Sächsische Großstädte und VCD fordern Ende der Kürzungen im Schienennahverkehr

Mit einem heute vorgestellten Positionspapier haben die Städte Chemnitz, Dresden und Leipzig sowie der ökologische Verkehrsclub Deutschland (VCD) an die sächsische Staatsregierung appelliert, die vor einem Jahr beschlossenen Kürzungen für den Schienenpersonen­nahverkehr (SPNV) zurückzunehmen. Im Dezember 2010 hatte der Freistaat die Mittel bereits um insgesamt 24,2 Millionen Euro gekürzt. Für 2012 plant das Land weitere Einschnitte in Höhe von 34,9 Millionen Euro. Somit werden dann weniger als zwei Drittel der vom Bund bereitgestellten Regionalisierungsmittel zur Bestellung von Zug­kilo­metern eingesetzt, während es beispielsweise im Nachbarland Thüringen rund 90 Prozent sind.

Die Folgen dieser Kürzungspolitik sind ein Investitionsstau auf der Schiene, eine drastische Ver­schlechterung des Fahrplanangebots und Streichungen ganzer Linien. Schon jetzt wirken sich die Kürzungen für die Fahrgäste negativ aus: Die Züge fahren seltener und sind zugleich öfter überfüllt. In Leipzig, in dessen Gebiet die umfangreichsten Abbestellungen stattfanden, wurde etwa der Betrieb der S-Bahnlinie 1 zum 30. April komplett eingestellt. „Diese Abwärtsspirale, die hauptsächlich zu Lasten der Kommunen geht, muss jetzt gestoppt werden,“ betont Leipzigs Oberbürgermeister Burkhard Jung und for­dert: „Mindestens die Summe, die die Zweckverbände zum Bestellen des Fahrplanangebots von 2010 und ihrer Investitions­planungen benötigen, muss schnellstmöglich wieder bereit gestellt werden.

Matthias Reichmuth vom VCD-Arbeitskreis SPNV-Finanzierung ergänzt: „Aufgrund der Kurzfristigkeit der Abbestellungen entstanden zudem sinnlose Ausgaben. So müssen für die Züge, die wegen der Kürzungen gar nicht mehr fahren, für das gesamte Kalenderjahr weiterhin Stationspreise gezahlt werden.“ Allein dieser Effekt macht z. B. für die in Leipzig weggefallene S1 etwa eine halbe Million Euro für den Zeitraum Mai bis Dezember 2011 aus. Was als Konsolidierungs­maßnahme angedacht und beschlossen wurde, entpuppt sich bei näherem Hinsehen als Maßnahme, die dem Freistaat zusätzliche Mittel abfordert.
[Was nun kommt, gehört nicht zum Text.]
-- ==== Sys2Proof/Machine/Letterbox.lean ====
section
/-! DEFINITION. Letterbox queues (16): the queue table entry, completions and replay records, freezes, fetching, doorbells, and
the LBX pigeonhole commands. -/

namespace Sys2Proof.Machine

open Sys2Proof

/-- Queue q, when it is not deleted. -/
def Dev.queue (d : Dev) (q : Nat) : Option Queue := d.lbx.queues.find? fun x => x.number == q

/-- d with a queue changed. -/
def Dev.onQueue (d : Dev) (q : Nat) (f : Queue → Queue) : Dev :=
  { d with lbx := { d.lbx with queues := updWhere d.lbx.queues (fun x => x.number == q) f } }

/-- d with a command of a queue changed. -/
def Dev.onCmd (d : Dev) (q tag : Nat) (f : Cmd → Cmd) : Dev :=
  d.onQueue q fun x => { x with cmds := updWhere x.cmds (fun c => c.sub.tag == tag) f }

/-- Command in flight on a tag. -/
def Queue.cmd (x : Queue) (tag : Nat) : Option Cmd := x.cmds.find? fun c => c.sub.tag == tag

/-- The letterbox unit of a port serves: its die runs and its port is trained (R465, R531), and no supply loss has stopped it
(R487). -/
def Dev.lbxRuns (d : Dev) (port : Nat) : Bool :=
  d.dieUp (2 * port) && d.pins.trained.getD port false && d.seqs.powerFailAt.isNone

/-- Counters of the letterbox unit of a queue's port (R488). -/
def Dev.lbxCount (d : Dev) (x : Queue) (f : DieCtrs → DieCtrs) : Dev := d.onCtrs (2 * x.port) f

/-! ### The queue table entry (R466 to R468) -/

/-- STATE of Table 16.1. -/
def QState.code : QState → Nat
  | .idle => 0
  | .running => 1
  | .frozen => 2
  | .resetting => 3
  | .deleted => 4

/-- Bytes 64 to 127 of a queue table entry (Table 16.1). -/
def Queue.entryBytes (x : Queue) : Bytes :=
  layout 64 [(0, le 2 x.sqHead), (2, le 2 x.cqTail), (4, le 1 (b2n x.cqPhase)), (5, le 1 x.state.code),
    (6, le 2 x.freezeStatus.toNat), (8, le 4 x.freezeCount), (16, le 8 x.fetched), (24, le 8 x.completed)]

/-- Bytes 64 to 127 written back; a refused write-back is owed (R467). -/
def Dev.lbxWriteback (d : Dev) (q : Nat) : Dev :=
  match d.queue q with
  | none => d
  | some x => match d.lbx.tableBase.getD x.port none with
    | none => d
    | some base =>
      if d.lbxRuns x.port = false then d.onQueue q fun x => { x with stale := true }
      else match d.hostRefused x.port (base + 128 * q + 64) 64 true with
        | some _ => (d.lbxCount x fun k => { k with lbxWritebackLost := k.lbxWritebackLost + 1 }).onQueue q fun x => { x with stale := true }
        | none => (d.hostPut x.port (base + 128 * q + 64) x.entryBytes).onQueue q fun x => { x with stale := false }

/-- A queue's state changes, and its entry is written back (R467). -/
def Dev.lbxState (d : Dev) (q : Nat) (st : QState) : Dev := (d.onQueue q fun x => { x with state := st }).lbxWriteback q

/-- The queue's MSI-X message, with a write-back (R467, R473). -/
def Dev.lbxInterrupt (d : Dev) (q : Nat) : Dev :=
  match d.queue q with
  | none => d
  | some x =>
    let d := d.onQueue q fun x => { x with unsignalled := 0 }
    if x.intEnabled ∧ d.lbxRuns x.port then (d.lbxWriteback q).msix x.port x.vector else d

/-- A queue that can leave the cache: no command in flight, no write-back owed (R467, R468). -/
def Dev.evictable (d : Dev) (q : Nat) : Bool := match d.queue q with
  | some x => x.cmds.isEmpty && !x.stale
  | none => true

/-- A doorbell or completion uses the entry; a miss loads it, evicting the least recently used entry it may (R468). -/
def Dev.lbxTouch (d : Dev) (x : Queue) : Dev :=
  let q := x.number
  let c := d.lbx.cache
  if c.contains q then { d with lbx := { d.lbx with cache := q :: c.erase q } }
  else
    let d := d.lbxCount x fun k => { k with lbxCacheMisses := k.lbxCacheMisses + 1 }
    if c.length < 512 then { d with lbx := { d.lbx with cache := q :: c } }
    else match c.reverse.find? d.evictable with
      | some old => ({ d with lbx := { d.lbx with cache := q :: c.erase old } } : Dev).lbxWriteback old
      | none => d

/-! ### Freezes and completions (R471 to R473, R479 to R482) -/

/-- First refused address of a host access. -/
def Dev.refusedAt (d : Dev) (port a len : Nat) (write : Bool) : Nat :=
  match d.env.refuse.find? fun r => r.port == port && decide (a < r.hi) && decide (r.lo < a + len) &&
      (if write then r.writes else r.reads) with
  | some r => max a r.lo
  | none => 0

/-- What a freezing event names: status, SQ_INDEX, the submission if it has one, and the refused access (Table 16.8). -/
structure FreezeInfo where
  status : Status
  index : Nat
  sub : Bytes := []
  dmaAddr : Nat := 0
  error : Nat := 0

/-- The error log page of a freeze (Table 16.8). -/
def FreezeInfo.page (f : FreezeInfo) (x : Queue) (now : Nat) : ErrPage :=
  { status := f.status, freezeCount := x.freezeCount + 1, sqIndex := f.index,
    tag := if f.sub = [] then 0xFF else bits (fld f.sub 1 1) 4 0, pcieError := f.error, time := now, dmaAddr := f.dmaAddr,
    doorbell := x.doorbell, inFlight := x.cmds.length + (x.cmds.map (·.held)).sum, later := 0,
    seq := if f.sub = [] then 0 else fld f.sub 4 4, submission := fit 64 f.sub }

/-- A freezing event is taken: the first stops a running queue, a later one is counted (R482). Answers true for the first. -/
def Dev.lbxFreezeMark (d : Dev) (q : Nat) (f : FreezeInfo) : Dev × Bool :=
  match d.queue q with
  | none => (d, false)
  | some x => match x.state with
    | .running =>
      let d := d.lbxCount x fun k => { k with lbxFreezes := k.lbxFreezes + 1 }
      (d.onQueue q fun x => { x with
        state := .frozen, freezeStatus := f.status, freezeCount := x.freezeCount + 1, errPage := some (f.page x d.now) }, true)
    | .frozen =>
      (d.onQueue q fun x => { x with errPage := x.errPage.map fun e => { e with later := e.later + 1 } }, false)
    | _ => (d, false)

/-- End of a freeze: write-back, and the interrupt whatever INT_COUNT holds (R473, R482). -/
def lbxFreezeEnd (q : Nat) (r : Dev × Bool) : Dev := if r.2 then (r.1.lbxWriteback q).lbxInterrupt q else r.1

/-- A freezing event without a completion. -/
def Dev.lbxFreeze (d : Dev) (q : Nat) (f : FreezeInfo) : Dev := lbxFreezeEnd q (d.lbxFreezeMark q f)

/-- A completion's fields (Table 16.2). -/
structure Cpl where
  tag : Nat
  /-- FLAGS[2:1] -/
  flags : Nat := 0
  status : Status
  seq : Nat
  result : Nat := 0

/-- The 16 bytes (Table 16.2, R472). -/
def Cpl.bytes (c : Cpl) (x : Queue) : Bytes :=
  layout 16 [(0, le 1 c.tag), (1, le 1 (c.flags + b2n x.cqPhase)), (2, le 2 c.status.toNat), (4, le 4 c.seq),
    (8, le 6 c.result), (14, le 2 x.sqHead)]

/-- CQ_TAIL and CQ_PHASE move on (R472). -/
def Queue.posted (x : Queue) (now : Nat) : Queue :=
  let wrap := decide (x.cqSize ≤ x.cqTail + 1)
  { x with
    cqTail := if wrap then 0 else x.cqTail + 1
    cqPhase := if wrap then !x.cqPhase else x.cqPhase
    completed := x.completed + 1
    unreleased := x.unreleased + 1
    unsignalled := x.unsignalled + 1
    unsignalledAt := if x.unsignalled = 0 then now else x.unsignalledAt }

/-- A completion written at CQ_TAIL (R472, R473); a refused write freezes the queue and leaves CQ_TAIL (R481). The submission
is the one the completion is for. -/
def Dev.lbxPost (d : Dev) (q : Nat) (c : Cpl) (index : Nat) (sub : Bytes) : Dev :=
  match d.queue q with
  | none => d
  | some x =>
    if d.lbxRuns x.port = false then d
    else
      let d := d.lbxTouch x
      let a := x.cqBase + 16 * x.cqTail
      match d.hostRefused x.port a 16 true with
      | some e =>
        d.lbxFreeze q { status := St.LBX_DMA_DATA, index := index, sub := sub, dmaAddr := d.refusedAt x.port a 16 true, error := e }
      | none =>
        let d := (d.hostPut x.port a (c.bytes x)).onQueue q fun x => x.posted d.now
        if x.intEnabled ∧ max 1 x.intCount ≤ x.unsignalled + 1 then d.lbxInterrupt q else d

/-- A freezing event with its completion, FLAGS[2] set (Table 16.7). -/
def Dev.lbxFreezeWith (d : Dev) (q : Nat) (f : FreezeInfo) : Dev :=
  let r := d.lbxFreezeMark q f
  let c : Cpl := { tag := bits (fld f.sub 1 1) 4 0, flags := 4, status := f.status, seq := fld f.sub 4 4 }
  lbxFreezeEnd q (r.1.lbxPost q c f.index f.sub, r.2)

/-- A command ends with an outcome (R472, R479, R480): its tag is free, its record is set, its completion and those of its held
duplicates are written; none is written once a reset has begun (R485). dma is the refused access that ended it (R481). -/
def Dev.lbxFinish (d : Dev) (q tag : Nat) (st : Status) (result : Nat) (dma : Option (Nat × Nat) := none) : Dev :=
  match d.queue q with
  | none => d
  | some x => match x.cmd tag with
    | none => d
    | some c =>
      let rec_ : Replay := { seq := c.sub.seq, crc := c.crc, status := st, result := result }
      let d := d.onQueue q fun x => { x with
        cmds := x.cmds.filter fun y => y.sub.tag != tag
        replays := (x.replays.filter fun r => r.1 != tag) ++ [(tag, rec_)] }
      if c.detached ∨ x.state = .resetting ∨ x.state = .idle then d
      else
        let k : Cpl := { tag := tag, status := st, seq := c.sub.seq, result := result }
        let d := match dma with
          | none => d.lbxPost q k c.index c.sub.raw
          | some (a, e) => d.lbxFreezeWith q { status := st, index := c.index, sub := c.sub.raw, dmaAddr := a, error := e }
        (List.range c.held).foldl (fun d _ => d.lbxPost q { k with flags := 2 } c.index c.sub.raw) d

/-! ### Submissions (R474 to R477, R479) -/

/-- The submission in 64 bytes (Table 16.3). -/
def subOf (b : Bytes) : Sub :=
  { raw := b, opcode := fld b 0 1, tag := bits (fld b 1 1) 4 0, flags := fld b 2 2, seq := fld b 4 4, id := fld b 8 16,
    addr := fld b 24 8, len := fld b 32 8, offset := fld b 40 8, origLen := fld b 48 8, franking := fld b 56 4,
    control := fld b 60 2 }

/-- Format, level and window log of an ingest lie in range (R156, R476). -/
def ingestOk (control : Nat) : Bool :=
  let f := bits control 1 0
  let level := bits control 7 4
  let w := bits control 12 8
  bits control 3 2 == 0 && bits control 15 13 == 0 && decide (1 ≤ level ∧ level ≤ 12) &&
    (w == 0 || (if f = 3 then decide (10 ≤ w ∧ w ≤ 31) else decide (9 ≤ w ∧ w ≤ 15)))

/-- No reserved field, bit or use is nonzero (Table 16.4, R476). -/
def Sub.clean (s : Sub) : Bool :=
  let noBuf := s.addr == 0 && s.len == 0
  let noObj := s.origLen == 0 && s.franking == 0
  bits (fld s.raw 1 1) 7 5 == 0 && fld s.raw 62 2 == 0 &&
    (match s.opcode with
    | 1 => decide (s.flags < 2) && noObj && s.control == 0
    | 2 =>
      decide (s.flags < 8) && s.offset == 0 &&
        (if bit s.flags 0 then !bit s.flags 2 && s.origLen == 0 && (bit s.flags 1 || s.franking == 0) && ingestOk s.control
          else !bit s.flags 1 && s.control == 0)
    | 5 => s.flags == 0 && s.offset == 0 && noObj && s.control == 0
    | 6 => s.flags == 0 && s.offset == 0 && noObj && decide (s.control < 8)
    | _ => s.flags == 0 && noBuf && s.offset == 0 && noObj && s.control == 0)

/-- Completion entries reserved for commands in flight (R471). -/
def Queue.reserved (x : Queue) : Nat := ((x.cmds.filter fun c => !c.detached).map fun c => 1 + c.held).sum

/-- A fetched submission that passed its checks, by the first matching row of Table 16.6. -/
def Dev.lbxHandle (d : Dev) (q index : Nat) (x : Queue) (s : Sub) : Dev :=
  let crc := crc32c s.raw
  let f := fun st => ({ status := st, index := index, sub := s.raw } : FreezeInfo)
  match x.cmd s.tag with
  | some c =>
    if c.sub.seq ≠ s.seq then d.lbxFreezeWith q (f St.LBX_TAG_BUSY)
    else if c.crc ≠ crc then d.lbxFreezeWith q (f St.LBX_REPLAY_MISMATCH)
    else (d.lbxCount x fun k => { k with lbxHeld := k.lbxHeld + 1 }).onCmd q s.tag fun c => { c with held := c.held + 1 }
  | none =>
    let fresh := d.onQueue q fun x => { x with cmds := x.cmds ++ [{ sub := s, crc := crc, index := index, at_ := d.now }] }
    match x.replays.find? fun r => r.1 == s.tag with
    | none => fresh
    | some (_, r) =>
      if r.seq ≠ s.seq then fresh
      else if r.crc ≠ crc then d.lbxFreezeWith q (f St.LBX_REPLAY_MISMATCH)
      else (d.lbxCount x fun k => { k with lbxReplays := k.lbxReplays + 1 }).lbxPost q
        { tag := s.tag, flags := 2, status := r.status, seq := r.seq, result := r.result } index s.raw

/-- One submission fetched from SQ_HEAD (R471, R479, R481). -/
def Dev.lbxFetchOne (m : Mem) (d : Dev) (x : Queue) : Dev :=
  let q := x.number
  let a := x.sqBase + 64 * x.sqHead
  match hostRead m d x.port a 64 with
  | none =>
    let e := (d.hostRefused x.port a 64 false).getD 0
    d.lbxFreeze q { status := St.LBX_DMA_FETCH, index := x.sqHead, dmaAddr := d.refusedAt x.port a 64 false, error := e }
  | some b =>
    let s := subOf b
    let d := d.lbxCount x fun k => { k with lbxFetched := k.lbxFetched + 1 }
    let d := d.onQueue q fun x => { x with sqHead := if x.sqSize ≤ x.sqHead + 1 then 0 else x.sqHead + 1, fetched := x.fetched + 1 }
    if s.opcode < 1 ∨ 7 < s.opcode then d.lbxFreezeWith q { status := St.LBX_OPCODE, index := x.sqHead, sub := b }
    else if s.clean = false then d.lbxFreezeWith q { status := St.LBX_RESERVED, index := x.sqHead, sub := b }
    else d.lbxHandle q x.sqHead x s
Michael Schmiedel, stellvertretender VCD-Landesvorsitzender, ist zusätzlich beunruhigt, denn „die Verschlechterungen des Schienen­verkehrs stehen in diametralem Gegensatz zum Trend einer umwelt­freundlichen Fortbewegung.“ Mit Blick auf Energieeffizienz, Klima- und Gesundheitsschutz sei die Verlagerung von Straßenverkehr auf die Schiene geboten, da dieser generell energieeffizienter und emissionsärmer betrieben werden könne.Der VCD-Landesverband Elbe-Saale und die Städte fordern deshalb die sofortige Korrektur der Sparbeschlüsse und eine grundlegende Revision der ÖPNV-Finanzierungs­verordnung bevor das infrastrukturelle Grundgerüst des Freistaats, zu dem einmal das dichteste Eisenbahnnetz Deutschlands zählte, noch weiter beschädigt wird. „Wir brauchen ein politisches Signal, dass Sachsen seinen Schienennahverkehr auf Dauer nicht ab- sondern wieder aufbauen will,“ so die Unterzeichner des Positions­papiers.